[Records for the task]

-- ==== Sys2Proof/Machine/Image.lean ====
section
/-!
DEFINITION. Images: their header, sections, signature, compatibility descriptor and table declarations, the
checks that every image passes before it runs, and the reading of stage descriptors, microwords and nanowords
(R133, R134, R168, R175, R595 to R598, R644).
-/
namespace Sys2Proof.Machine

/-! ## Header and sections -/

/-- A section entry (Table 4.12). -/
structure Section where
  typ : Nat
  index : Nat
  off : Nat
  len : Nat
  crc : Nat
deriving DecidableEq, Repr

/-- The sections of an image. -/
def sectionsOf (img : Bytes) : List Section :=
  (recordsOf (img.drop 64) 16 (u16 img 6)).map fun b => ⟨u16 b 0, u16 b 2, u32 b 4, u32 b 8, u32 b 12⟩

/-- IMAGE_ID. -/
def imageId (img : Bytes) : Nat := u32 img 12

/-- The bytes of a section. -/
def sectionBytes (img : Bytes) (x : Section) : Bytes := (img.drop x.off).take x.len

/-- The content of the section of type `t` and index `i`; none: the image has no such section.
DESIGN CHOICE, log 58. -/
def findSection (img : Bytes) (t i : Nat) : Option Bytes :=
  ((sectionsOf img).find? fun x => x.typ == t && x.index == i).map (sectionBytes img)

/-- The header passes: MAGIC, FORMAT, SECTIONS, LENGTH and HDR_CRC (Table 4.11). -/
def headerOk (img : Bytes) : Bool :=
  decide (64 ≤ img.length) && u32 img 0 == 0x44524C50 && u16 img 4 == 1 && inRange 1 (u16 img 6) 128 &&
    decide (u32 img 8 = img.length) && crc32 (img.take 28) == u32 img 28

/-- The length that a type of section allows (Tables 4.13, 5.12, 21.6); false: no such type. -/
def sectionLenOk (x : Section) : Bool :=
  if x.typ = 0x0001 then x.len == 224
  else if x.typ = 0x0010 then x.len == 16384 && decide (x.index ≤ 1)
  else if x.typ = 0x0011 then decide (x.len ≤ 32768) && aligned 16 x.len && decide (x.index ≤ 1)
  else if x.typ = 0x0012 then x.len == 2048 && decide (x.index ≤ 1)
  else if x.typ = 0x0020 || x.typ = 0x0021 then x.len == 256 && decide (x.index ≤ 23)
  else if x.typ = 0x0030 || x.typ = 0x0031 then decide (x.len ≤ 4096) && aligned 4 x.len && decide (x.index ≤ 23)
  else if x.typ = 0x0032 || x.typ = 0x0033 then decide (x.len ≤ 8192) && aligned 64 x.len && decide (x.index ≤ 23)
  else if x.typ = 0x0040 then decide (x.len ≤ 32768) && aligned 32 x.len
  else if x.typ = 0x0050 then true
  else x.typ == 0x00F0 && x.len == 160

/-- A section lies in its image behind the entries, and its CRC passes; that of the signature section is not
checked (R168). -/
def sectionOk (img : Bytes) (x : Section) : Bool :=
  aligned 64 x.off && decide (64 + 16 * u16 img 6 ≤ x.off) && decide (x.off + x.len ≤ img.length) && sectionLenOk x &&
    (x.typ == 0x00F0 || crc32 (sectionBytes img x) == x.crc)

/-- The signature section, which is last and covers every byte before it (R133, R168). -/
def signatureOf (img : Bytes) : Option Section :=
  (sectionsOf img).find? fun x => x.typ == 0x00F0 && x.off + x.len == img.length

/-- HDR_CRC, every section CRC and every bound pass. -/
def boundsOk (img : Bytes) : Bool := headerOk img && (sectionsOf img).all (sectionOk img) && (signatureOf img).isSome

/-- The signature passes (R168): `keyOf` gives the public keys of the valid slots. -/
def signatureOk (keyOf : Nat → Option Bytes) (img : Bytes) : Bool :=
  match signatureOf img with
  | none => false
  | some x =>
    let b := sectionBytes img x
    match keyOf (u8 b 1) with
    | none => false
    | some key =>
      u8 b 0 == 1 && decide (u8 b 1 ≤ 3) && u32 b 4 == x.off && (b.drop 8).take 8 == (sha384 key).take 8 &&
        ecdsaOk key (img.take x.off) (ofBe ((b.drop 16).take 48)) (ofBe ((b.drop 64).take 48))

/-! ## Compatibility -/

/-- The compatibility descriptor (Table 21.6). -/
def compatOf (img : Bytes) : Bytes := ((findSection img 0x0001 0).getD []).take 224

/-- STEPPINGS holds a stepping. -/
def steppingOk (img : Bytes) (st : Nat) : Bool :=
  st != 0xFF && ((compatOf img).drop 12 |>.take 8).any fun b => b.toNat == st

/-- The TESTED entries: SET_ID and the four IMAGE_IDs. -/
def testedOf (img : Bytes) : List (List Nat) :=
  let c := compatOf img
  (List.range (min 8 (u8 c 20))).map fun i => (List.range 5).map fun k => u32 c (32 + 24 * i + 4 * k)

/-- The check of R598 for PIPE.LOAD: `ids` are the running IMAGE_IDs of Lomsa, microcode and lane firmware. -/
def compatOk (img : Bytes) (st : Nat) (ids : List Nat) : Bool :=
  u16 (compatOf img) 0 == 4 && steppingOk img st && (testedOf img).any fun e => e.drop 1 == ids ++ [imageId img]

/-! ## Table declarations -/

/-- A table declaration (Table 6.1): kind 0 EXACT, 1 DIRECT, 2 ALPM; format 0 E2, 1 E4. -/
structure Decl where
  id : Nat
  kind : Nat
  inStage : Bool
  inPool : Bool
  dir : Nat
  stage : Nat
  keyBits : Nat
  dataBits : Nat
  tenantKey : Bool
  learnable : Bool
  ageable : Bool
  format : Nat
deriving DecidableEq, Repr

/-- The declaration that an entry holds. -/
def declOf (b : Bytes) : Decl :=
  ⟨u16 b 0, u8 b 2, (u8 b 3).testBit 0, (u8 b 3).testBit 1, u8 b 4, u8 b 5, u16 b 6, u8 b 8, (u8 b 9).testBit 0,
    (u8 b 9).testBit 1, (u8 b 9).testBit 2, u8 b 10⟩

/-- The declaration entries of an image. -/
def declEntries (img : Bytes) : List Bytes :=
  match findSection img 0x0040 0 with
  | some b => recordsOf b 32 (b.length / 32)
  | none => []

/-- The table of an image. -/
def imageDecl (img : Bytes) (t : Nat) : Option Decl := ((declEntries img).map declOf).find? fun d => d.id == t

/-- A declaration obeys R175 and Table 6.1. -/
def declOk (d : Decl) : Bool :=
  decide (d.id ≤ 1023) && decide (d.kind ≤ 2) && decide (d.dir ≤ 1) && decide (d.stage ≤ 23) && decide (d.dataBits ≤ 115) &&
    aligned 8 d.keyBits && (!d.inStage || (d.kind == 0 && decide (d.id ≤ 255) && decide (d.keyBits + d.dataBits ≤ 116))) &&
    (!(d.inPool && d.kind == 0) || decide (d.keyBits ≤ (if d.format = 0 then 123 else 379))) &&
    decide (d.format ≤ (if d.kind = 0 then 1 else 0)) && (!d.learnable || decide (d.keyBits ≤ 128))

/-- The declarations of an image obey R175; those of the other epoch's image, where it counts, agree (R176). -/
def declsOk (img other : Bytes) : Bool :=
  let es := declEntries img
  let ids := es.map fun b => u16 b 0
  es.all (fun b => declOk (declOf b)) && ids.eraseDups == ids && decide (es.length ≤ 1024) &&
    es.all fun b => (declEntries other).all fun o => u16 o 0 != u16 b 0 || o.take 16 == b.take 16

/-! ## Stage descriptors -/

/-- The descriptor of a stage (Table 4.10): without a section, 256 bytes of zero, ACTIVE 0. -/
def stageDesc (img : Bytes) (dir stage : Nat) : Bytes := (findSection img (0x0020 + dir) stage).getD (zeros 256)

/-- Hash unit `i` of a stage: enabled, key length in selectors, use. -/
def hashCfg (d : Bytes) (i : Nat) : Bool × Nat × Nat :=
  let c := u16 d (16 + 2 * i)
  (c.testBit 0, bitsOf c 1 5 + 1, bitsOf c 6 2)

/-- The hash units of a stage. -/
def hashCfgs (d : Bytes) : List (Bool × Nat × Nat) := (List.range 4).map (hashCfg d)

/-- The key length of a stage's WAY units. -/
def wayLen (d : Bytes) : Nat := (hashCfg d 0).2.1

/-- The unit whose use is POOL. -/
def poolUnit (d : Bytes) : Option (Bool × Nat × Nat) := (hashCfgs d).find? fun c => c.1 && c.2.2 == 2

/-- A stage descriptor obeys R644. -/
def stageOk (img : Bytes) (dir stage : Nat) : Bool :=
  let d := stageDesc img dir stage
  let fl := u16 d 0
  let tk := fl.testBit 4
  let exact := imageDecl img (u8 d 3)
  let pool := imageDecl img (u16 d 4)
  let bits := fun l : Nat => 8 * l + 16 * bit tk
  !fl.testBit 0 ||
    ((!fl.testBit 3 || decide (stage ≤ 19)) &&
     (!fl.testBit 2 || match exact with
       | none => false
       | some t => t.kind == 0 && t.inStage && t.dir == dir && t.stage == stage && t.tenantKey == tk &&
           (hashCfgs d).all (fun c => c == (true, wayLen d, 0)) && t.keyBits == bits (wayLen d)) &&
     (!fl.testBit 3 || match pool with
       | none => false
       | some t => t.inPool && t.tenantKey == tk && ((hashCfgs d).filter fun c => c.1 && c.2.2 == 2).length == 1 &&
           (t.kind != 0 || (poolUnit d).any fun c => t.keyBits == bits c.2.1)))

/-- Every stage of both directions obeys R644. -/
def stagesOk (img : Bytes) : Bool := [0, 1].all fun dir => (List.range 24).all fun n => stageOk img dir n

/-! ## Control stores and parse tables -/

/-- Microword `i` of a stage. -/
def microword (img : Bytes) (dir stage i : Nat) : Nat := u32 ((findSection img (0x0030 + dir) stage).getD []) (4 * i)

/-- Nanoword `i` of a stage. -/
def nanoword (img : Bytes) (dir stage i : Nat) : Nat := uN ((findSection img (0x0032 + dir) stage).getD []) (64 * i) 64

/-- Parse state `i` (Table 4.5): without a section, invalid. -/
def parseState (img : Bytes) (dir i : Nat) : Bytes := fit 64 ((((findSection img 0x0010 dir).getD []).drop (64 * i)).take 64)

/-- Parse transition `i` (Table 4.7). -/
def parseTrans (img : Bytes) (dir i : Nat) : Bytes := fit 16 ((((findSection img 0x0011 dir).getD []).drop (16 * i)).take 16)

/-- Deparse entry `i` (Table 4.8). -/
def deparseEntry (img : Bytes) (dir i : Nat) : Bytes := fit 32 ((((findSection img 0x0012 dir).getD []).drop (32 * i)).take 32)

/-- LOAD_RESULT of a pipeline image (R134): 1 OK, 2 CRC or bounds, 3 signature, 4 compatibility. -/
def loadResult (keyOf : Nat → Option Bytes) (st : Nat) (ids : List Nat) (other img : Bytes) : Nat :=
  if !(boundsOk img && declsOk img other && stagesOk img) then 2
  else if !signatureOk keyOf img then 3
  else if !compatOk img st ids then 4
  else 1

end Sys2Proof.Machine
end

[/Records for the task]

• Instructions for the task:
Find the lines in the records that include the string "where", and reply with how many there are, nothing more.

• Exercise solution:
3